Invalidate trace cache @ step 0: expected module 2, but got module 0
Invalidate trace cache @ step 1: expected module 464, but got module 2

Call Stack: MyTrainer.evaluate->Trainer.evaluate->Trainer.evaluation_loop->Seq2SeqTrainer.prediction_step->'Invalidate Trace Cache'

To Reproduce I built a simple script to reproduce the error. A little bit of background first: Seq2SeqTrainer.prediction_step has a small check at the beginning:

if not self.args.predict_with_generate or prediction_loss_only:
            return super().prediction_step(
                model, inputs, prediction_loss_only=prediction_loss_only, ignore_keys=ignore_keys
            )

This means that (1) predict_with_generate=True needs to be in the training args, but also (2) prediction_loss_only needs to be None or False. Otherwise we wouldn't acutally predict with generate. prediction_loss_only will be automaticly set to True by trainer.evaluate when there are no compute_metrics. Thats why compute_metrics are included in the script.
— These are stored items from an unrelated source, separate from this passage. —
-- ==== Sys2Proof/Word.lean ====
section
/-! DEFINITION. The words the CMOD block moves: bytes, 64-bit register words, 24-bit host byte
addresses, and the 64-bit interchange pattern of an IEEE 754 binary64 number (00_scope.md R13, R22). -/

namespace Sys2Proof

/-- One byte lane of the host data path (20_memory.md R93). -/
abbrev Byte := BitVec 8

/-- One 64-bit register or buffer entry (00_scope.md R13). -/
abbrev Word := BitVec 64

/-- A host byte address, ADDR_W = 24 bits (20_memory.md R90). -/
abbrev Addr := BitVec 24

/-- A binary64 datum, stored as its 64-bit interchange bit pattern (00_scope.md R22). -/
abbrev F64 := BitVec 64

end Sys2Proof
end

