-- ==== Sys2Proof/Machine/Ops.lean ====
section
/-! DEFINITION. The named operations over registers and memory: array and buffer entries (10_state.md
R17, R60), acceptance (46_control.md R310), completion with or without an error (R313,
60_exceptions.md R340), the host's acknowledgement (R341) and reset (70_reset_and_hazards.md R370). -/

namespace Sys2Proof.Machine

/-- `BUF[j]` as a command reads it (R17). An entry not written since reset holds an unspecified
value (R68). -/
def State.entry (s : State) (r : Region) (j : Nat) : Word :=
  match readWord s.mem (r.entryAddr j) with
  | some v => v
  | none => Config.unwritten s.unitNo (r.entryAddr j)

/-- Whether an entry was written since reset (R68). -/
def State.written (s : State) (r : Region) (j : Nat) : Bool :=
  (readWord s.mem (r.entryAddr j)).isSome

/-- `BUF.bit(i)`: bit (i mod 64) of word (i div 64) of a packed buffer (R17). -/
def State.bit (s : State) (r : Region) (i : Nat) : Bool := (s.entry r (i / 64)).getLsbD (i % 64)

/-- Entries 0 to n-1 of an array or buffer written, entry `j` with `f j`. -/
def State.fill (s : State) (r : Region) (n : Nat) (f : Nat → Word) : State :=
  { s with mem := writeBlock s.mem r.base n f }

/-- One entry written. -/
def State.setEntry (s : State) (r : Region) (j : Nat) (v : Word) : State :=
  { s with mem := writeBlock s.mem (r.entryAddr j) 1 (fun _ => v) }

/-- Word `w` of a sequence of `n` bits packed 64 to a word, the bits at `n` and beyond 0 (R17). -/
def packBits (n : Nat) (bit : Nat → Bool) (w : Nat) : Word :=
  BitVec.ofNat 64 ((List.range 64).foldr
    (fun t acc => 2 * acc + (decide (64 * w + t < n) && bit (64 * w + t)).toNat) 0)

/-- `ceil(a / b)` (R20). -/
def ceilDiv (a b : Nat) : Nat := (a + b - 1) / b

/-- A packed buffer written with the `n` bits `bit 0 .. bit (n-1)`: words 0 to ceil(n/64)-1, the last
one zero-filled, the words beyond untouched (R151, R266). -/
def State.fillBits (s : State) (r : Region) (n : Nat) (bit : Nat → Bool) : State :=
  s.fill r (ceilDiv n 64) (packBits n bit)

/-- How a command's body ends (R312): the state it leaves, and the error it raised, if any (R19). -/
structure Result where
  state : State
  error : Option CmdError
deriving DecidableEq, Repr

/-- The body ran to its end. -/
def Result.ok (s : State) : Result := { state := s, error := none }

/-- `raise Error(CODE, INFO)` (R19): the body ends here, with the writes made so far. -/
def Result.raise (e : CmdError) (s : State) : Result := { state := s, error := some e }

/-- The next body of a RUN, performed unless this one raised an error (R316, R318). -/
def Result.andThen (r : Result) (next : State → Result) : Result :=
  match r.error with
  | none => next r.state
  | some e => .raise e r.state

/-- Error entry (R340): ERRCODE, ERRINFO, ERR, DONE and BUSY, and nothing else. -/
def takeError (e : CmdError) (s : State) : State :=
  { s with
    pending := none
    status := { s.status with errCode := e.code, errInfo := e.info, err := true, done := true } }

/-- Completion without an error (R313). -/
def completeOk (s : State) : State :=
  { s with
    pending := none
    status := { s.status with errCode := 0, errInfo := 0, done := true } }

/-- Completion, the last part of every SEQUENCER step (R313). -/
def complete (r : Result) : State :=
  match r.error with
  | none => completeOk r.state
  | some e => takeError e r.state

/-- The whole SEQUENCER step of a command: its body, then completion (R312). -/
def perform (body : State → Result) (s : State) : Host.Outcome State Fault Refusal :=
  .next (complete (body s))

/-- Acceptance of a command word by an idle block (R310). -/
def accept (v : Word) (s : State) : State :=
  { s with
    pending := some v
    status := { s.status with done := false, errCode := 0, errInfo := 0, lastOp := v.setWidth 8 } }

/-- The host's acknowledgement of a completion, the W1C write to STATUS (R46, R341): the nearest the
block has to a return from an error. -/
def acknowledge (v : Word) (s : State) : State :=
  { s with status := s.status.writeOneToClear v }

/-- The reset input (R370, R371): the block in its reset state, a pending command abandoned (R373)
and every buffer entry not written (R372). The host's side goes on, and the block keeps its number
(R108). -/
def resetBlock (s : State) : State :=
  { State.resetOf s.params with
    hostProg := s.hostProg
    sched := s.sched
    readLog := s.readLog
    draws := s.draws
    unitNo := s.unitNo }

end Sys2Proof.Machine
end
Note: We could also subclass the Seq2SeqTrainer.prediction_step and pass prediction_loss_only=False on to the superclass for testing purposes.

I run the script like this: deepspeed --include localhost:1 main_trainer_simple.py

main_trainer_simple.py:

import numpy as np
from transformers import AutoTokenizer, AutoModelForSeq2SeqLM, Seq2SeqTrainingArguments, Seq2SeqTrainer
from datasets import load_dataset, load_metric

def main():
    # Defining training arguments
    training_args = Seq2SeqTrainingArguments(
        output_dir="/modelSave",
        per_device_train_batch_size=1,
        per_device_eval_batch_size=1,
        predict_with_generate=True,
        bf16=True,
        fp16=False,
        do_train = False,
        do_eval = True,
        logging_dir='/logging',
        learning_rate=3e-05,
        weight_decay=0.01,
        deepspeed="ds_stage3_simple.json",
        generation_max_length=128,
        generation_num_beams=1
    )
    # Defining the model:
    model = "bigscience/T0_3B"
    #model = "facebook/bart-large-cnn"

    # Initialize the tokenizer
    tokenizer = AutoTokenizer.from_pretrained(model)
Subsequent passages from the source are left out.